---------- Input records
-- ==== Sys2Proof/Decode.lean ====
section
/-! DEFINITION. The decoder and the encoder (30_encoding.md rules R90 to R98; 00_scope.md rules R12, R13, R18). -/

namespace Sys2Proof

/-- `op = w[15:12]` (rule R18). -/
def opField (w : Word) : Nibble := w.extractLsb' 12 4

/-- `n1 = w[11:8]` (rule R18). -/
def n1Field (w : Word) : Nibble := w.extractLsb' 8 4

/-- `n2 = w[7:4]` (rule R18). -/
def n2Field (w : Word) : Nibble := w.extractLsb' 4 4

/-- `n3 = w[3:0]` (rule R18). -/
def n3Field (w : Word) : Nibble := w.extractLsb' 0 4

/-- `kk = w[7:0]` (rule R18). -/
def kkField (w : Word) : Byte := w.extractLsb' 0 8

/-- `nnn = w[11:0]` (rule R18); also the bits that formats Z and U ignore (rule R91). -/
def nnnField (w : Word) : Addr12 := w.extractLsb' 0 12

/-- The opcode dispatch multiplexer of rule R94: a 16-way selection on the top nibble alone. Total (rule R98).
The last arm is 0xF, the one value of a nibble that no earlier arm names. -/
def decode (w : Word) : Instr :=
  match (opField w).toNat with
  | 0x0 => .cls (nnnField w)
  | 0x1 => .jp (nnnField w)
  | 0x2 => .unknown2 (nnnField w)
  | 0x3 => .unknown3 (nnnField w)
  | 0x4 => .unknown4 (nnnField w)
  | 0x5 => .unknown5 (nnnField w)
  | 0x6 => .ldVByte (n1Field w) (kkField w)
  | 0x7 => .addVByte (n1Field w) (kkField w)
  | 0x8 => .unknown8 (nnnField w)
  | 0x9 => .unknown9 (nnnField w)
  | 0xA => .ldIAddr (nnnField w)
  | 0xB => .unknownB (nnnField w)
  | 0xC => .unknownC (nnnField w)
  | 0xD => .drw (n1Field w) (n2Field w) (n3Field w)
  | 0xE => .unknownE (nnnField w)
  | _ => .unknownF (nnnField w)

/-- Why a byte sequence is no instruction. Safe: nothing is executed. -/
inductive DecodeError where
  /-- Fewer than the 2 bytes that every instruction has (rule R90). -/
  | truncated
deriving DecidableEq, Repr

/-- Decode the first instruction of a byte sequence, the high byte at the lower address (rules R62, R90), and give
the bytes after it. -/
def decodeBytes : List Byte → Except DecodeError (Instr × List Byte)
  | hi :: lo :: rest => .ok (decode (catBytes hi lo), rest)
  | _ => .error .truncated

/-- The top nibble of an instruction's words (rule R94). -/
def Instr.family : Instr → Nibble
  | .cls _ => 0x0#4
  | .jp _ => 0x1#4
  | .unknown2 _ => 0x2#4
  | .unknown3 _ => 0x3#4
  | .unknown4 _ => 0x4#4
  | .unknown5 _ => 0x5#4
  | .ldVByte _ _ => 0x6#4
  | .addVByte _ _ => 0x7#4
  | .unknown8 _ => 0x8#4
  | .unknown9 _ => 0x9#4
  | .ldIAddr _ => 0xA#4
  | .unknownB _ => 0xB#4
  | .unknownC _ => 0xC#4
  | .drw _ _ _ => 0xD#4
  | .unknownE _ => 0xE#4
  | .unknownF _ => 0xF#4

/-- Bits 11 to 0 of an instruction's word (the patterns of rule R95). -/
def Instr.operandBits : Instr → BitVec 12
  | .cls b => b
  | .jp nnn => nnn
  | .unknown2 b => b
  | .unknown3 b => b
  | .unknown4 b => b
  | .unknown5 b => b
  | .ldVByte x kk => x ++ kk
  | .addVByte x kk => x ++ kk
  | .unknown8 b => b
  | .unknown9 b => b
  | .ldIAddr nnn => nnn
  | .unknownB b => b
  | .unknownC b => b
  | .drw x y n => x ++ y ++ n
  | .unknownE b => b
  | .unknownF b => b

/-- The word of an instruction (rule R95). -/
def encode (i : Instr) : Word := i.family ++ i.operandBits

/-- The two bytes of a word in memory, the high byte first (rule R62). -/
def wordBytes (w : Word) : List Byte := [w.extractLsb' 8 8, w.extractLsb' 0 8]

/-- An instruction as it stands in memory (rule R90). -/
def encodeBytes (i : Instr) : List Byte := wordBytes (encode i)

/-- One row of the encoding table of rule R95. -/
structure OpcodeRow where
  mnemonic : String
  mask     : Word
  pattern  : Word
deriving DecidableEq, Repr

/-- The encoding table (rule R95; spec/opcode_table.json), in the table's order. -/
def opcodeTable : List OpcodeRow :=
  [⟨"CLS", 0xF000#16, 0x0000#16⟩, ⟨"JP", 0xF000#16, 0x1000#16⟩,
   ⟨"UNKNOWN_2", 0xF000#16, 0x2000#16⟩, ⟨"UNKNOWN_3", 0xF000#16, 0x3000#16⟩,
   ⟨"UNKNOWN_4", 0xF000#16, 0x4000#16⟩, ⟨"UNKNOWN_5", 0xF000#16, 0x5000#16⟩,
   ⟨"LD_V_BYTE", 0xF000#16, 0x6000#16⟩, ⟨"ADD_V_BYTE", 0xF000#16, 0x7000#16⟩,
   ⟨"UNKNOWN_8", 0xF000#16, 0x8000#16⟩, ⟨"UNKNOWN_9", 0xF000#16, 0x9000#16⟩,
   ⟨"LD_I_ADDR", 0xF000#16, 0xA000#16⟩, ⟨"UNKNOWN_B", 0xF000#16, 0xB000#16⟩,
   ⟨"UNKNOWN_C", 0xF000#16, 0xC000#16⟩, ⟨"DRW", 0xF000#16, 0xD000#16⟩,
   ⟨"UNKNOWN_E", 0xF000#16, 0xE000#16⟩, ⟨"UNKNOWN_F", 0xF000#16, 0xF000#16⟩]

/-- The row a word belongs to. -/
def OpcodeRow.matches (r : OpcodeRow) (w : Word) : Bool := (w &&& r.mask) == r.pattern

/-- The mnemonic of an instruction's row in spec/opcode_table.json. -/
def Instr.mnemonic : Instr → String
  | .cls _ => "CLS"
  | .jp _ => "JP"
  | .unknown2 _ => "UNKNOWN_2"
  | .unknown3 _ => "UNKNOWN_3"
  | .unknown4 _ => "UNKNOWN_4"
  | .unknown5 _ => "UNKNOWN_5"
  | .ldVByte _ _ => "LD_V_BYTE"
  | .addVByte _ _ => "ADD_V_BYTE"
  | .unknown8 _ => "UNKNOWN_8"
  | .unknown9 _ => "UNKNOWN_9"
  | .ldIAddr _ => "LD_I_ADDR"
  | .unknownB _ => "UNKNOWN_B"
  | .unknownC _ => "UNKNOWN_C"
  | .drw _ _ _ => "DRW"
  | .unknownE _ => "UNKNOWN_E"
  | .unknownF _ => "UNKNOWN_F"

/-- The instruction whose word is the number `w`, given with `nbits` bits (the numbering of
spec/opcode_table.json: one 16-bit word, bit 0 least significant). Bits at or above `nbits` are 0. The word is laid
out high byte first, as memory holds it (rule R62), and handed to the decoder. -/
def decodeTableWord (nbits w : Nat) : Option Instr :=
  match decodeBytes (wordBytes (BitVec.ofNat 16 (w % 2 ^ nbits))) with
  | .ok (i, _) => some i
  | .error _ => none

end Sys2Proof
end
--------------------
---------- Input records
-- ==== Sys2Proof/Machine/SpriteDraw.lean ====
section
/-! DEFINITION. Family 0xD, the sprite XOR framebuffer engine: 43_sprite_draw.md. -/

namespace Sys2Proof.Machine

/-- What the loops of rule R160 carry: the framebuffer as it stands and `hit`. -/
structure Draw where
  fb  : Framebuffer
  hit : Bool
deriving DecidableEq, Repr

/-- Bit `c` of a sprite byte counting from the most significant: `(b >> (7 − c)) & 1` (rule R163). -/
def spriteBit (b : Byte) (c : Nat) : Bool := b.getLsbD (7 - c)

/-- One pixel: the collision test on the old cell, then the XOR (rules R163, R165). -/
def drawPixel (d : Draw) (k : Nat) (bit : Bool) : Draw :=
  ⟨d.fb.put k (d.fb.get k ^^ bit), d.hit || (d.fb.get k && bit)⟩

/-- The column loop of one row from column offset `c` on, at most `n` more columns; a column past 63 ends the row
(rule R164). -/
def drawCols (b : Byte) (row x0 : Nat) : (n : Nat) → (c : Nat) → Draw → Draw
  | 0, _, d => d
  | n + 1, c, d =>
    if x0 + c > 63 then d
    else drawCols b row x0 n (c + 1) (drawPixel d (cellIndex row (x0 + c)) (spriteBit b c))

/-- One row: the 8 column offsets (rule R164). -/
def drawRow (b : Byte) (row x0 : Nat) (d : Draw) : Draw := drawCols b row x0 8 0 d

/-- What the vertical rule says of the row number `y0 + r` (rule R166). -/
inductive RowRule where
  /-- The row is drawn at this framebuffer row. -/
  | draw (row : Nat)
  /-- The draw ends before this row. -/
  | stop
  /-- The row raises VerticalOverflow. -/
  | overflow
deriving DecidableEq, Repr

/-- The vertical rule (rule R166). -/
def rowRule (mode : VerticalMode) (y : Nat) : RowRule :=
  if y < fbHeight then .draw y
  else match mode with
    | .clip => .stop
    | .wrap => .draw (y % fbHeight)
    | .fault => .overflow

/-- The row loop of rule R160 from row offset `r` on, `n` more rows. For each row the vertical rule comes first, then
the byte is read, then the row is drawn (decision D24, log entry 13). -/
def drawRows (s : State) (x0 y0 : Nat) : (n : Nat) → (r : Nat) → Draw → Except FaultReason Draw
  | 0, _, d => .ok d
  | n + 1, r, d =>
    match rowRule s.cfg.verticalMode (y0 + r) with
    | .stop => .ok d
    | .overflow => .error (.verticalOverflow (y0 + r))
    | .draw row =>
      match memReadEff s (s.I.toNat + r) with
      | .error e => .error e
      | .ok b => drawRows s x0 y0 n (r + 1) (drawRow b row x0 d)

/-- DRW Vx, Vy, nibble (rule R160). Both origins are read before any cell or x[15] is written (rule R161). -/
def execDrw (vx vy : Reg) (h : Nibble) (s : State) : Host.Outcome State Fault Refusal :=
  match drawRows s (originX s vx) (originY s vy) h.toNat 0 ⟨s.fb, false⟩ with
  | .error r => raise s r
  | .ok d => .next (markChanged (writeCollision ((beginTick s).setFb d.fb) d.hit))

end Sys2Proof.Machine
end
--------------------
---------- Input records
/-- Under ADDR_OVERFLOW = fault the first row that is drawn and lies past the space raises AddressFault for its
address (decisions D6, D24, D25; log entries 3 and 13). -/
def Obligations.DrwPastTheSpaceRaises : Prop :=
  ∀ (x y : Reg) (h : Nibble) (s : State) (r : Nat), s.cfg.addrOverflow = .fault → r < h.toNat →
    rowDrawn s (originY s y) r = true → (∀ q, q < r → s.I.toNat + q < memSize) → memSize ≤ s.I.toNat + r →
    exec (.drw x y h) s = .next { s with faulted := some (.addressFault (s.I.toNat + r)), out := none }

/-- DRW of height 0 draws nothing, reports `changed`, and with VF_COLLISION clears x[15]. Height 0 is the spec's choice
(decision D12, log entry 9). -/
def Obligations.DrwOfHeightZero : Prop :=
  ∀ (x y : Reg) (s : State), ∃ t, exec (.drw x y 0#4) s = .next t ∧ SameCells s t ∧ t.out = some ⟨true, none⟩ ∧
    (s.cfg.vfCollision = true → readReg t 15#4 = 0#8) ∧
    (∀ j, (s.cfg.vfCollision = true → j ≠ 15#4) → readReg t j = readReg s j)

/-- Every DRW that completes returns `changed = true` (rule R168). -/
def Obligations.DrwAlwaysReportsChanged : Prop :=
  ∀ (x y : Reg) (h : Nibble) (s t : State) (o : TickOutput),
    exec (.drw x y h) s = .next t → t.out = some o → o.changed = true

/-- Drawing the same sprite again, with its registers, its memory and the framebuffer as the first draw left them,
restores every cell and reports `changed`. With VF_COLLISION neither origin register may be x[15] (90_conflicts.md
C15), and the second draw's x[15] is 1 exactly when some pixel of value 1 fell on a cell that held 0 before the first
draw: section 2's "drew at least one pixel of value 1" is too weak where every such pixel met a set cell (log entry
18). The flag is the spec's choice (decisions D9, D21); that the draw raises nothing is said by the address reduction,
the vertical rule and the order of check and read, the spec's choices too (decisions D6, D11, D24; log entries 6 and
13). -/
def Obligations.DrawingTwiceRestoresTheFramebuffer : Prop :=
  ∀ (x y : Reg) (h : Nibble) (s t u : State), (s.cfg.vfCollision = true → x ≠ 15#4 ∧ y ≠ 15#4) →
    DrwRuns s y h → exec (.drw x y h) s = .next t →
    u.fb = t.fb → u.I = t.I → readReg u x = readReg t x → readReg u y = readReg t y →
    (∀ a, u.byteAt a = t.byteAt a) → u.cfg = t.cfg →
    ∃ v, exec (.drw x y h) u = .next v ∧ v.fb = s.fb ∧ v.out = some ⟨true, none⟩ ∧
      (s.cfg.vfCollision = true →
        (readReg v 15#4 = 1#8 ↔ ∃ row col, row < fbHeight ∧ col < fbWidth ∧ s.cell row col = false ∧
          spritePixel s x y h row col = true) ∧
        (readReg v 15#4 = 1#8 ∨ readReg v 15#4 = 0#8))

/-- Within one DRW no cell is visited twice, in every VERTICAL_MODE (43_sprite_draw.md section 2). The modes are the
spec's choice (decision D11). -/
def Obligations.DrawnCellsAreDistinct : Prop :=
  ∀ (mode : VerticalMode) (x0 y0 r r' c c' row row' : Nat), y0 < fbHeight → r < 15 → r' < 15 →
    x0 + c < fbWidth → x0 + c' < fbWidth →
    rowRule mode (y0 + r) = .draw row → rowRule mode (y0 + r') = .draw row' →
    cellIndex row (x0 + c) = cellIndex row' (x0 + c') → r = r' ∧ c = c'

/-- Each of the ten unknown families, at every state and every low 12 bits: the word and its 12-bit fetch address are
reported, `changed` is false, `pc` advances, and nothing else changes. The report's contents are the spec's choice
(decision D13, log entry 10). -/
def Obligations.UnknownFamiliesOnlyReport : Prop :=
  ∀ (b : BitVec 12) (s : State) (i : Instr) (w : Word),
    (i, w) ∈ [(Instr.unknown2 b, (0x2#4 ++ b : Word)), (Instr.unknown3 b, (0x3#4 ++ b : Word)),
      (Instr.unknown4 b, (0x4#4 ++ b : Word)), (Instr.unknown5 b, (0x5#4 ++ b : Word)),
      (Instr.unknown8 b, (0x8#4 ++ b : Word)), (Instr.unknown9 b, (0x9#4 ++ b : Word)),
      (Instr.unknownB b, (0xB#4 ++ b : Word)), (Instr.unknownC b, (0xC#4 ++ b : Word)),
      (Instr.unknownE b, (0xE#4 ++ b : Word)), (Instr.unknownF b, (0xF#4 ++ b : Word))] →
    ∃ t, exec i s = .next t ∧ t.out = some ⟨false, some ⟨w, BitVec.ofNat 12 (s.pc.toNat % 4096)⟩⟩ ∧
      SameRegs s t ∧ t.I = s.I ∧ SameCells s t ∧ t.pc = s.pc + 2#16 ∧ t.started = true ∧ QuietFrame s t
--------------------
= Problem to work on =
Retype exactly the span of lines from the one with "What the vertical" through the one with "comes first, then"; include both ends and omit the rest of the material.

= Solution for this exercise =
/-- What the vertical rule says of the row number `y0 + r` (rule R166). -/
inductive RowRule where
  /-- The row is drawn at this framebuffer row. -/
  | draw (row : Nat)
  /-- The draw ends before this row. -/
  | stop
  /-- The row raises VerticalOverflow. -/
  | overflow
deriving DecidableEq, Repr

/-- The vertical rule (rule R166). -/
def rowRule (mode : VerticalMode) (y : Nat) : RowRule :=
  if y < fbHeight then .draw y
  else match mode with
    | .clip => .stop
    | .wrap => .draw (y % fbHeight)
    | .fault => .overflow

/-- The row loop of rule R160 from row offset `r` on, `n` more rows. For each row the vertical rule comes first, then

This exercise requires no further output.